/-! ### modCore -/

@[simp] theorem modCore_pending (c : Nat) (f : CoreSt → CoreSt) (s : State) : (modCore c f s).pending = s.pending := rfl
@[simp] theorem modCore_now (c : Nat) (f : CoreSt → CoreSt) (s : State) : (modCore c f s).now = s.now := rfl
@[simp] theorem modCore_free (c : Nat) (f : CoreSt → CoreSt) (s : State) : (modCore c f s).free = s.free := rfl
@[simp] theorem modCore_act (c : Nat) (f : CoreSt → CoreSt) (s : State) : (modCore c f s).act = s.act := rfl
@[simp] theorem modCore_shd (c : Nat) (f : CoreSt → CoreSt) (s : State) : (modCore c f s).shd = s.shd := rfl
@[simp] theorem modCore_ctr (c : Nat) (f : CoreSt → CoreSt) (s : State) : (modCore c f s).ctr = s.ctr := rfl
@[simp] theorem modCore_latch (c : Nat) (f : CoreSt → CoreSt) (s : State) : (modCore c f s).latch = s.latch := rfl
@[simp] theorem modCore_hiHeld (c : Nat) (f : CoreSt → CoreSt) (s : State) : (modCore c f s).hiHeld = s.hiHeld := rfl
@[simp] theorem modCore_hwSet (c : Nat) (f : CoreSt → CoreSt) (s : State) : (modCore c f s).hwSet = s.hwSet := rfl
@[simp] theorem modCore_readData (c : Nat) (f : CoreSt → CoreSt) (s : State) : (modCore c f s).readData = s.readData := rfl
@[simp] theorem modCore_groups (c : Nat) (f : CoreSt → CoreSt) (s : State) : (modCore c f s).groups = s.groups := rfl
@[simp] theorem modCore_mer (c : Nat) (f : CoreSt → CoreSt) (s : State) : (modCore c f s).mer = s.mer := rfl
@[simp] theorem modCore_ptp (c : Nat) (f : CoreSt → CoreSt) (s : State) : (modCore c f s).ptp = s.ptp := rfl
@[simp] theorem modCore_jobs (c : Nat) (f : CoreSt → CoreSt) (s : State) : (modCore c f s).jobs = s.jobs := rfl
@[simp] theorem modCore_plans (c : Nat) (f : CoreSt → CoreSt) (s : State) : (modCore c f s).plans = s.plans := rfl
@[simp] theorem modCore_nextPlan (c : Nat) (f : CoreSt → CoreSt) (s : State) : (modCore c f s).nextPlan = s.nextPlan := rfl
@[simp] theorem modCore_threads (c : Nat) (f : CoreSt → CoreSt) (s : State) : (modCore c f s).threads = s.threads := rfl
@[simp] theorem modCore_sregs (c : Nat) (f : CoreSt → CoreSt) (s : State) : (modCore c f s).sregs = s.sregs := rfl
@[simp] theorem modCore_vregs (c : Nat) (f : CoreSt → CoreSt) (s : State) : (modCore c f s).vregs = s.vregs := rfl
@[simp] theorem modCore_sbusy (c : Nat) (f : CoreSt → CoreSt) (s : State) : (modCore c f s).sbusy = s.sbusy := rfl
@[simp] theorem modCore_vbusy (c : Nat) (f : CoreSt → CoreSt) (s : State) : (modCore c f s).vbusy = s.vbusy := rfl
@[simp] theorem modCore_ranges (c : Nat) (f : CoreSt → CoreSt) (s : State) : (modCore c f s).ranges = s.ranges := rfl
@[simp] theorem modCore_store (c : Nat) (f : CoreSt → CoreSt) (s : State) : (modCore c f s).store = s.store := rfl
@[simp] theorem modCore_badStore (c : Nat) (f : CoreSt → CoreSt) (s : State) : (modCore c f s).badStore = s.badStore := rfl
@[simp] theorem modCore_badVec (c : Nat) (f : CoreSt → CoreSt) (s : State) : (modCore c f s).badVec = s.badVec := rfl
@[simp] theorem modCore_acc (c : Nat) (f : CoreSt → CoreSt) (s : State) : (modCore c f s).acc = s.acc := rfl
@[simp] theorem modCore_badAcc (c : Nat) (f : CoreSt → CoreSt) (s : State) : (modCore c f s).badAcc = s.badAcc := rfl
@[simp] theorem modCore_slots (c : Nat) (f : CoreSt → CoreSt) (s : State) : (modCore c f s).slots = s.slots := rfl
@[simp] theorem modCore_badSlot (c : Nat) (f : CoreSt → CoreSt) (s : State) : (modCore c f s).badSlot = s.badSlot := rfl
@[simp] theorem modCore_sync (c : Nat) (f : CoreSt → CoreSt) (s : State) : (modCore c f s).sync = s.sync := rfl
@[simp] theorem modCore_signals (c : Nat) (f : CoreSt → CoreSt) (s : State) : (modCore c f s).signals = s.signals := rfl
@[simp] theorem modCore_hbm (c : Nat) (f : CoreSt → CoreSt) (s : State) : (modCore c f s).hbm = s.hbm := rfl
@[simp] theorem modCore_stks (c : Nat) (f : CoreSt → CoreSt) (s : State) : (modCore c f s).stks = s.stks := rfl
@[simp] theorem modCore_recs (c : Nat) (f : CoreSt → CoreSt) (s : State) : (modCore c f s).recs = s.recs := rfl
@[simp] theorem modCore_upds (c : Nat) (f : CoreSt → CoreSt) (s : State) : (modCore c f s).upds = s.upds := rfl
@[simp] theorem modCore_nextUpd (c : Nat) (f : CoreSt → CoreSt) (s : State) : (modCore c f s).nextUpd = s.nextUpd := rfl
@[simp] theorem modCore_objs (c : Nat) (f : CoreSt → CoreSt) (s : State) : (modCore c f s).objs = s.objs := rfl
@[simp] theorem modCore_nextObj (c : Nat) (f : CoreSt → CoreSt) (s : State) : (modCore c f s).nextObj = s.nextObj := rfl
@[simp] theorem modCore_frames (c : Nat) (f : CoreSt → CoreSt) (s : State) : (modCore c f s).frames = s.frames := rfl
@[simp] theorem modCore_tables (c : Nat) (f : CoreSt → CoreSt) (s : State) : (modCore c f s).tables = s.tables := rfl
@[simp] theorem modCore_vault (c : Nat) (f : CoreSt → CoreSt) (s : State) : (modCore c f s).vault = s.vault := rfl
@[simp] theorem modCore_flash (c : Nat) (f : CoreSt → CoreSt) (s : State) : (modCore c f s).flash = s.flash := rfl
@[simp] theorem modCore_ephCnt (c : Nat) (f : CoreSt → CoreSt) (s : State) : (modCore c f s).ephCnt = s.ephCnt := rfl
@[simp] theorem modCore_edges (c : Nat) (f : CoreSt → CoreSt) (s : State) : (modCore c f s).edges = s.edges := rfl
@[simp] theorem modCore_staged (c : Nat) (f : CoreSt → CoreSt) (s : State) : (modCore c f s).staged = s.staged := rfl
@[simp] theorem modCore_ports (c : Nat) (f : CoreSt → CoreSt) (s : State) : (modCore c f s).ports = s.ports := rfl
@[simp] theorem modCore_taken (c : Nat) (f : CoreSt → CoreSt) (s : State) : (modCore c f s).taken = s.taken := rfl
@[simp] theorem modCore_spray (c : Nat) (f : CoreSt → CoreSt) (s : State) : (modCore c f s).spray = s.spray := rfl
@[simp] theorem modCore_puHead (c : Nat) (f : CoreSt → CoreSt) (s : State) : (modCore c f s).puHead = s.puHead := rfl
@[simp] theorem modCore_txHead (c : Nat) (f : CoreSt → CoreSt) (s : State) : (modCore c f s).txHead = s.txHead := rfl
@[simp] theorem modCore_mgt (c : Nat) (f : CoreSt → CoreSt) (s : State) : (modCore c f s).mgt = s.mgt := rfl
@[simp] theorem modCore_ctxs (c : Nat) (f : CoreSt → CoreSt) (s : State) : (modCore c f s).ctxs = s.ctxs := rfl
@[simp] theorem modCore_ctxGen (c : Nat) (f : CoreSt → CoreSt) (s : State) : (modCore c f s).ctxGen = s.ctxGen := rfl
@[simp] theorem modCore_regions (c : Nat) (f : CoreSt → CoreSt) (s : State) : (modCore c f s).regions = s.regions := rfl
@[simp] theorem modCore_regionCap (c : Nat) (f : CoreSt → CoreSt) (s : State) : (modCore c f s).regionCap = s.regionCap := rfl
@[simp] theorem modCore_held (c : Nat) (f : CoreSt → CoreSt) (s : State) : (modCore c f s).held = s.held := rfl
@[simp] theorem modCore_holds (c : Nat) (f : CoreSt → CoreSt) (s : State) : (modCore c f s).holds = s.holds := rfl
@[simp] theorem modCore_landing (c : Nat) (f : CoreSt → CoreSt) (s : State) : (modCore c f s).landing = s.landing := rfl
@[simp] theorem modCore_nextHold (c : Nat) (f : CoreSt → CoreSt) (s : State) : (modCore c f s).nextHold = s.nextHold := rfl
@[simp] theorem modCore_works (c : Nat) (f : CoreSt → CoreSt) (s : State) : (modCore c f s).works = s.works := rfl
@[simp] theorem modCore_nextWork (c : Nat) (f : CoreSt → CoreSt) (s : State) : (modCore c f s).nextWork = s.nextWork := rfl
@[simp] theorem modCore_pcie (c : Nat) (f : CoreSt → CoreSt) (s : State) : (modCore c f s).pcie = s.pcie := rfl
@[simp] theorem modCore_rings (c : Nat) (f : CoreSt → CoreSt) (s : State) : (modCore c f s).rings = s.rings := rfl
@[simp] theorem modCore_cmds (c : Nat) (f : CoreSt → CoreSt) (s : State) : (modCore c f s).cmds = s.cmds := rfl
@[simp] theorem modCore_nextCmd (c : Nat) (f : CoreSt → CoreSt) (s : State) : (modCore c f s).nextCmd = s.nextCmd := rfl
@[simp] theorem modCore_tenants (c : Nat) (f : CoreSt → CoreSt) (s : State) : (modCore c f s).tenants = s.tenants := rfl
@[simp] theorem modCore_census (c : Nat) (f : CoreSt → CoreSt) (s : State) : (modCore c f s).census = s.census := rfl
@[simp] theorem modCore_tallies (c : Nat) (f : CoreSt → CoreSt) (s : State) : (modCore c f s).tallies = s.tallies := rfl
@[simp] theorem modCore_snap (c : Nat) (f : CoreSt → CoreSt) (s : State) : (modCore c f s).snap = s.snap := rfl
@[simp] theorem modCore_snapM (c : Nat) (f : CoreSt → CoreSt) (s : State) : (modCore c f s).snapM = s.snapM := rfl
@[simp] theorem modCore_pho (c : Nat) (f : CoreSt → CoreSt) (s : State) : (modCore c f s).pho = s.pho := rfl
@[simp] theorem modCore_flt (c : Nat) (f : CoreSt → CoreSt) (s : State) : (modCore c f s).flt = s.flt := rfl
@[simp] theorem modCore_alm (c : Nat) (f : CoreSt → CoreSt) (s : State) : (modCore c f s).alm = s.alm := rfl
@[simp] theorem modCore_boot (c : Nat) (f : CoreSt → CoreSt) (s : State) : (modCore c f s).boot = s.boot := rfl
@[simp] theorem modCore_fw (c : Nat) (f : CoreSt → CoreSt) (s : State) : (modCore c f s).fw = s.fw := rfl
@[simp] theorem modCore_pwr (c : Nat) (f : CoreSt → CoreSt) (s : State) : (modCore c f s).pwr = s.pwr := rfl
@[simp] theorem modCore_out (c : Nat) (f : CoreSt → CoreSt) (s : State) : (modCore c f s).out = s.out := rfl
-=-=-
▸ Requirement: Your answer should be the lines above from the one containing "s.hbm := rfl" through the one containing "s.puHead := rfl", copied exactly and with both ends kept.

▸ Exercise response:
@[simp] theorem modCore_hbm (c : Nat) (f : CoreSt → CoreSt) (s : State) : (modCore c f s).hbm = s.hbm := rfl
@[simp] theorem modCore_stks (c : Nat) (f : CoreSt → CoreSt) (s : State) : (modCore c f s).stks = s.stks := rfl
@[simp] theorem modCore_recs (c : Nat) (f : CoreSt → CoreSt) (s : State) : (modCore c f s).recs = s.recs := rfl
@[simp] theorem modCore_upds (c : Nat) (f : CoreSt → CoreSt) (s : State) : (modCore c f s).upds = s.upds := rfl
@[simp] theorem modCore_nextUpd (c : Nat) (f : CoreSt → CoreSt) (s : State) : (modCore c f s).nextUpd = s.nextUpd := rfl
@[simp] theorem modCore_objs (c : Nat) (f : CoreSt → CoreSt) (s : State) : (modCore c f s).objs = s.objs := rfl
@[simp] theorem modCore_nextObj (c : Nat) (f : CoreSt → CoreSt) (s : State) : (modCore c f s).nextObj = s.nextObj := rfl
@[simp] theorem modCore_frames (c : Nat) (f : CoreSt → CoreSt) (s : State) : (modCore c f s).frames = s.frames := rfl
@[simp] theorem modCore_tables (c : Nat) (f : CoreSt → CoreSt) (s : State) : (modCore c f s).tables = s.tables := rfl
@[simp] theorem modCore_vault (c : Nat) (f : CoreSt → CoreSt) (s : State) : (modCore c f s).vault = s.vault := rfl
@[simp] theorem modCore_flash (c : Nat) (f : CoreSt → CoreSt) (s : State) : (modCore c f s).flash = s.flash := rfl
@[simp] theorem modCore_ephCnt (c : Nat) (f : CoreSt → CoreSt) (s : State) : (modCore c f s).ephCnt = s.ephCnt := rfl
@[simp] theorem modCore_edges (c : Nat) (f : CoreSt → CoreSt) (s : State) : (modCore c f s).edges = s.edges := rfl
@[simp] theorem modCore_staged (c : Nat) (f : CoreSt → CoreSt) (s : State) : (modCore c f s).staged = s.staged := rfl
@[simp] theorem modCore_ports (c : Nat) (f : CoreSt → CoreSt) (s : State) : (modCore c f s).ports = s.ports := rfl
@[simp] theorem modCore_taken (c : Nat) (f : CoreSt → CoreSt) (s : State) : (modCore c f s).taken = s.taken := rfl
@[simp] theorem modCore_spray (c : Nat) (f : CoreSt → CoreSt) (s : State) : (modCore c f s).spray = s.spray := rfl
@[simp] theorem modCore_puHead (c : Nat) (f : CoreSt → CoreSt) (s : State) : (modCore c f s).puHead = s.puHead := rfl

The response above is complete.